Due to the complexity and variety of programs, it is difficult to manually enumerate all bug patterns, especially for those related to API usages or project-specific rules. With the rapid development of software, many past bug fixes accumulate in software version histories. These bug fixes contain valuable samples of illegal coding practices. The gap between existing bug samples and well-defined bug patterns motivates our research. In the literature, researchers have explored techniques on learning bug signatures from existing bugs, and a bug signature is defined as a set of program elements explaining the cause/effect of the bug. However, due to various limitations, existing approaches cannot analyze past bug fixes in large scale, and to the best of our knowledge, no previously unknown bugs were ever reported by their work. The major challenge to automatically analyze past bug fixes is that, bug-inducing inputs are typically not recorded, and many bug fixes are partial programs that have compilation errors. As a result, for most bugs in the version history, it is infeasible to reproduce them for dynamic analysis or to feed buggy/fixed code directly into static analysis tools which mostly depend on compilable complete programs. In this paper, we propose an approach, called DEPA, that extracts bug signatures based on accurate partial-code analysis of bug fixes. With its support, we conduct the first large scale evaluation on 6,048 past bug fixes collected from four popular Apache projects.
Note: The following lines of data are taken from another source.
/-- Settles O9: a CMD write makes the START of its mode word, and the command it decodes to is that START. -/
theorem stepRunsDecodedCommand : Obligations.StepRunsDecodedCommand := by
  unfold Obligations.StepRunsDecodedCommand
  exact ⟨fun s v rest i hr ha hv => step_cmd_exec hr ha hv, fun s nbits w i hr hw =>
    step_cmd_exec (s := s.withFetchWord nbits w) hr rfl ((decodeTableWord_eq_some_iff nbits w i).1 hw)⟩

end

section
/-! PROOFS. What the host's SET of pixels and palette entries leaves in the input spaces (30_encoding.md R86). -/

namespace Sys2Proof.Machine

variable {s t : State} {rest : List Move}

/-- Points on the grid's coordinates have the same key only when they are the same point (log 13). -/
theorem pixKey_toNat_inj {x y x' y' : BitVec 16} :
    pixKey x.toNat y.toNat = pixKey x'.toNat y'.toNat ↔ x = x' ∧ y = y' := by
  rw [pixKey_inj _ _ _ _ x.isLt x'.isLt, BitVec.toNat_inj, BitVec.toNat_inj]

theorem pixRead_toNat {x y : Nat} (hx : x < s.inW.toNat) (hy : y < s.inH.toNat) :
    pixRead s x y = .ok (Memory.get pixUnset s.pix (pixKey x y)) :=
  pixRead_ok ⟨by omega, by omega, by omega, by omega⟩

theorem palRead_ok {i : Nat} (hi : i < s.inN.toNat) : palRead s i = .ok (Memory.get paltUnset s.palt i) :=
  if_pos hi

/-! ### A SET of one element -/

/-- A pixel read sees the grid only at the point's own key. -/
theorem pixRead_put_of_ne {x y : BitVec 16} {v : Byte} {a b : Int} (hm : Memory.wf pixUnset s.pix)
    (hne : ¬ (a = x.toNat ∧ b = y.toNat)) :
    pixRead { s with pix := Memory.put pixUnset s.pix (pixKey x.toNat y.toNat) v } a b = pixRead s a b := by
  by_cases hin : 0 ≤ a ∧ a < s.inW.toNat ∧ 0 ≤ b ∧ b < s.inH.toNat
  · have hkey : pixKey a.toNat b.toNat ≠ pixKey x.toNat y.toNat := by
      rw [Ne, pixKey_inj _ _ _ _ (by omega) x.isLt]
      omega
    rw [pixRead_ok hin, pixRead_ok (by exact hin), Memory.get_put _ _ _ _ _ hm, if_neg hkey]
  · rw [pixRead_error hin, pixRead_error (by exact hin)]

theorem pixRead_put_same {x y : BitVec 16} {v : Byte} (hm : Memory.wf pixUnset s.pix) (hx : x.toNat < s.inW.toNat)
    (hy : y.toNat < s.inH.toNat) :
    pixRead { s with pix := Memory.put pixUnset s.pix (pixKey x.toNat y.toNat) v } x.toNat y.toNat = .ok v := by
  rw [pixRead_toNat (by exact hx) (by exact hy), Memory.get_put _ _ _ _ _ hm, if_pos rfl]

theorem palRead_put_same {i : Nat} {c : RGB} (hm : Memory.wf paltUnset s.palt) (hi : i < s.inN.toNat) :
    palRead { s with palt := Memory.put paltUnset s.palt i c } i = .ok c := by
  rw [palRead_ok (by exact hi), Memory.get_put _ _ _ _ _ hm, if_pos rfl]

theorem palRead_put_of_ne {i j : Nat} {c : RGB} (hm : Memory.wf paltUnset s.palt) (hne : j ≠ i) :
    palRead { s with palt := Memory.put paltUnset s.palt i c } j = palRead s j := by
  simp only [palRead, Memory.get_put _ _ _ _ _ hm, if_neg hne]

/-! ### A SET of a whole space -/

/-- The last listed point is written last (log 17). -/
theorem gridOf_concat (ps : List (BitVec 16 × BitVec 16 × Byte)) (p : BitVec 16 × BitVec 16 × Byte) :
    gridOf (ps ++ [p]) = Memory.put pixUnset (gridOf ps) (pixKey p.1.toNat p.2.1.toNat) p.2.2 := by
  simp only [gridOf, List.foldl_append, List.foldl_cons, List.foldl_nil]

theorem get_gridOf_concat (ps : List (BitVec 16 × BitVec 16 × Byte)) (x y x' y' : BitVec 16) (v' : Byte) :
    Memory.get pixUnset (gridOf (ps ++ [(x', y', v')])) (pixKey x.toNat y.toNat)
      = if x = x' ∧ y = y' then v' else Memory.get pixUnset (gridOf ps) (pixKey x.toNat y.toNat) := by
  rw [gridOf_concat, Memory.get_put _ _ _ _ _ (gridOf_wf ps)]
  simp only [pixKey_toNat_inj]

theorem get_gridOf_of_mem {ps : List (BitVec 16 × BitVec 16 × Byte)} {x y : BitVec 16} {v : Byte}
    (hnodup : (ps.map fun p => (p.1, p.2.1)).Nodup) (h : (x, y, v) ∈ ps) :
    Memory.get pixUnset (gridOf ps) (pixKey x.toNat y.toNat) = v := by
  induction ps using List.reverseRecOn with
  | nil => cases h
  | append_singleton ps p ih =>
    obtain ⟨x', y', v'⟩ := p
    rw [List.map_append, List.nodup_append] at hnodup
    obtain ⟨hinit, -, hlast⟩ := hnodup
    rw [get_gridOf_concat]
    rcases List.mem_append.1 h with h | h
    · have hne : (x, y) ≠ (x', y') := hlast _ (List.mem_map.2 ⟨_, h, rfl⟩) _ (by simp)
      rw [if_neg (by simpa using hne)]
      exact ih hinit h
    · obtain ⟨rfl, rfl, rfl⟩ : x = x' ∧ y = y' ∧ v = v' := by simpa using h
      exact if_pos ⟨rfl, rfl⟩

theorem get_gridOf_of_not_mem {ps : List (BitVec 16 × BitVec 16 × Byte)} {x y : BitVec 16}
    (h : ∀ v, (x, y, v) ∉ ps) : Memory.get pixUnset (gridOf ps) (pixKey x.toNat y.toNat) = pixUnset := by
  induction ps using List.reverseRecOn with
  | nil => rfl
  | append_singleton ps p ih =>
    obtain ⟨x', y', v'⟩ := p
    have hne : ¬ (x = x' ∧ y = y') := by
      rintro ⟨rfl, rfl⟩
      exact h v' (by simp)
    rw [get_gridOf_concat, if_neg hne]
    exact ih fun v hv => h v (List.mem_append_left _ hv)

/-- Entries written from index i on: below i the table is as it was, and past the list too. -/
theorem get_paletteOf {i : Nat} {cs : List RGB} {m : List (Nat × RGB)} (hm : Memory.wf paltUnset m) (k : Nat) :
    Memory.get paltUnset (paletteOf i cs m) k
      = if k < i then Memory.get paltUnset m k else cs.getD (k - i) (Memory.get paltUnset m k) := by
  induction cs generalizing i m with
  | nil => simp [paletteOf]
  | cons c cs ih =>
    rw [paletteOf, ih (Memory.put_wf _ _ _ _ hm), Memory.get_put _ _ _ _ _ hm]
    rcases lt_trichotomy k i with hlt | rfl | hgt
    · rw [if_pos (by omega), if_neg (by omega), if_pos hlt]
    · simp
    · have hk : k - i = (k - (i + 1)) + 1 := by omega
      rw [if_neg (by omega), if_neg (by omega), if_neg (by omega), hk, List.getD_cons_succ]

end Sys2Proof.Machine

open Sys2Proof.Machine

/-- Settles O28: the SET writes the one key of (x, y), which no other point reads. -/
theorem setPixelReadsBack : Obligations.SetPixelReadsBack := by
  unfold Obligations.SetPixelReadsBack
  intro s x y v rest ⟨hm, _⟩ hr hb ha
  exact ⟨_, step_set hr hb ha, pixRead_put_same (s := takeMove rest s) hm,
    fun a b hne => pixRead_put_of_ne (s := takeMove rest s) hm hne, fun i => rfl, rfl⟩

/-- Settles O29: the SET writes the one key of entry i. -/
theorem setPaletteEntryReadsBack : Obligations.SetPaletteEntryReadsBack := by
  unfold Obligations.SetPaletteEntryReadsBack
  intro s i c rest ⟨_, hm⟩ hr hb ha
  exact ⟨_, step_set hr hb ha, palRead_put_same (s := takeMove rest s) hm,
    fun j hne => palRead_put_of_ne (s := takeMove rest s) hm hne, fun a b => rfl, rfl⟩

/-- Settles O31: gridOf writes each listed point once, and paletteOf the i-th triple at index i. -/
theorem setWholeSpacesTakeEffect : Obligations.SetWholeSpacesTakeEffect := by
  unfold Obligations.SetWholeSpacesTakeEffect
  intro s rest hr hb
  refine ⟨fun ps hnodup ha => ⟨_, step_set hr hb ha, rfl, fun x y v hmem hx hy => ?_, fun x y hmem hx hy => ?_⟩,
    fun cs ha => ⟨_, step_set hr hb ha, rfl, fun i hi => ?_⟩⟩
  · exact (pixRead_toNat (by exact hx) (by exact hy)).trans (congrArg _ (get_gridOf_of_mem hnodup hmem))
  · exact (pixRead_toNat (by exact hx) (by exact hy)).trans (congrArg _ (get_gridOf_of_not_mem hmem))
  · exact (palRead_ok (by exact hi)).trans (congrArg _ (get_paletteOf (i := 0) (Memory.nil_wf _) i))

end

section
/-! PROOFS. Which bits of the inputs stand in which bits of a byte: the colour byte (40_palette.md R87) and the band
(30_encoding.md R75, R76). -/

namespace Sys2Proof.Machine

/-- The colour byte is the kept bits of blue, green and red, one after the other (40_palette.md R88). -/
theorem encColor_eq_append (c : RGB) :
    encColor c = c.b.extractLsb' 6 2 ++ c.g.extractLsb' 5 3 ++ c.r.extractLsb' 5 3 := by
  refine BitVec.eq_of_getLsbD_eq (w := 2 + 3 + 3) fun i hi => ?_
  simp only [BitVec.getLsbD_append]
  interval_cases i <;> simp [encColor]

/-- Bit r of byte c of a band, and bit 4 + r, come from the pixel at (x, y) when the reference point is
(x + c, y + r). -/
theorem bandByte_bits {s : State} {x y c r : Nat} {l : List Byte} (h : enc8x4 s (x + c) (y + r) = .ok l) (hc : c < 8)
    (hr : r < 4) :
    ∃ p, samplePixel s x y = .ok p ∧ (l.getD c 0).getLsbD r = p.getLsbD 0
      ∧ (l.getD c 0).getLsbD (4 + r) = p.getLsbD 1 := by
  rcases enc8x4_cases s (x + c) (y + r) with ⟨_, hx, _, hy, hok⟩ | ⟨_, herr⟩
  · obtain rfl := Except.ok.inj (h.symm.trans hok)
    have hbyte : (((List.range 8).map fun c' => lane fun r' => pixelBits s (x + c - c') (y + r - r')).getD c 0)
        = lane fun r' => pixelBits s x (y + r - r') := by
      simp [List.getD_eq_getElem?_getD, hc]
    refine ⟨pixelBits s x y, samplePixel_ok s x y (by omega) (by omega), ?_, ?_⟩
    · rw [hbyte, lane_low _ r hr, Nat.add_sub_cancel]
    · rw [hbyte, lane_high _ r hr, Nat.add_sub_cancel]
  · rw [herr] at h
    cases h

end Sys2Proof.Machine

open Sys2Proof.Machine

/-- Settles O27: the colour byte is made of the kept bits alone. -/
theorem lowChannelBitsNeverReachTheOutput : Obligations.LowChannelBitsNeverReachTheOutput := by
  unfold Obligations.LowChannelBitsNeverReachTheOutput
  intro a b hr hg hb
  rw [encColor_eq_append, encColor_eq_append, hr, hg, hb]

/-- Settles O33: the band is eight lanes, and each lane packs the four pixels of its column. -/
theorem bandByteBits : Obligations.BandByteBits := by
  unfold Obligations.BandByteBits
  intro s x y hx7 hx hy3 hy
  obtain ⟨l, hl⟩ : ∃ l, enc8x4 s x y = .ok l := ⟨_, enc8x4_ok s x y hx7 hx hy3 hy⟩
  refine ⟨l, hl, enc8x4_length s x y l hl, fun c r hc hr => ?_⟩
  obtain ⟨x', rfl⟩ : ∃ x', x = x' + c := ⟨x - c, by omega⟩
  obtain ⟨y', rfl⟩ : ∃ y', y = y' + r := ⟨y - r, by omega⟩
  simpa using bandByte_bits hl hc hr

end

section
/-! PROOFS. Where each pixel of the grid stands in a tile image (30_encoding.md R83) and in a sprite image (R84). -/

namespace Sys2Proof.Machine

variable {s : State}

/-- The cell at column cx of row cy, counted in raster order over w by h cells. -/
theorem raster_index {w h cx cy : Nat} (hx : cx < w) (hy : cy < h) :
    cy * w + cx < w * h ∧ (cy * w + cx) % w = cx ∧ (cy * w + cx) / w = cy := by
  have hrow : (cy + 1) * w ≤ h * w := Nat.mul_le_mul_right w hy
  rw [Nat.succ_mul, Nat.mul_comm h w] at hrow
  refine ⟨by omega, ?_, ?_⟩
  · rw [Nat.mul_add_mod', Nat.mod_eq_of_lt hx]
  · rw [Nat.mul_comm, Nat.mul_add_div (by omega), Nat.div_eq_of_lt hx, Nat.add_zero]

/-! ### Tile mode -/

theorem tileCheck_of_validate (hv : validate Config.tileWord s = .ok ()) : tileCheck s = .ok () := by
  obtain ⟨-, ⟨hm, -⟩ | ⟨-, hc⟩ | ⟨hm, -⟩⟩ := validate_ok _ s () hv
  · cases hm
  · exact hc
  · cases hm

/-- The byte of a tile image that holds the pixel at (x, y), on a grid w pixels wide (30_encoding.md R83). -/
def tilePos (w x y : Nat) : Nat :=
  16 * ((y / 8) * (w / 8) + x / 8) + 8 * (if 4 ≤ y % 8 then 0 else 1) + (7 - x % 8)

/-- The bit of that byte that holds the pixel's plane 0 (30_encoding.md R83). -/
def tileRow (y : Nat) : Nat := 3 - (y % 8) % 4

theorem tileRow_lt (y : Nat) : tileRow y < 4 := by
  unfold tileRow
  omega

/-- Sixteen bytes to a tile, tiles in raster order. -/
theorem tilePos_div_sixteen (w x y : Nat) : tilePos w x y / 16 = (y / 8) * (w / 8) + x / 8 := by
  unfold tilePos
  split <;> omega

section

variable {w h x y : Nat} (hw : w % 8 = 0) (hh : h % 8 = 0)
include hw hh

theorem tilePos_injective {x' y' : Nat} (hx : x < w) (hy : y < h) (hx' : x' < w) (hy' : y' < h)
    (hpos : tilePos w x y = tilePos w x' y') (hrow : tileRow y = tileRow y') : x = x' ∧ y = y' := by
  obtain ⟨-, hcx, hcy⟩ := raster_index (by omega : x / 8 < w / 8) (by omega : y / 8 < h / 8)
  obtain ⟨-, hcx', hcy'⟩ := raster_index (by omega : x' / 8 < w / 8) (by omega : y' / 8 < h / 8)
  have htile : y / 8 * (w / 8) + x / 8 = y' / 8 * (w / 8) + x' / 8 := by
    rw [← tilePos_div_sixteen, hpos, tilePos_div_sixteen]
  rw [htile] at hcx hcy
  unfold tilePos at hpos
  unfold tileRow at hrow
  split at hpos <;> split at hpos <;> omega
In particular, we use DEPA to infer bug signatures from these fixes, and to check the latest versions of the four projects with the inferred bug signatures. Our results show that DEPA detected 27 unique previously unknown bugs in total, including at least one bug from each project. These bugs are not detected by their developers nor other researchers. Among them, three of our reported bugs are already confirmed and repaired by their developers. Furthermore, our results show that the state-of-the-art tools detected only two of our found bugs, and our filtering techniques improve our precision from 25.5% to 51.5%.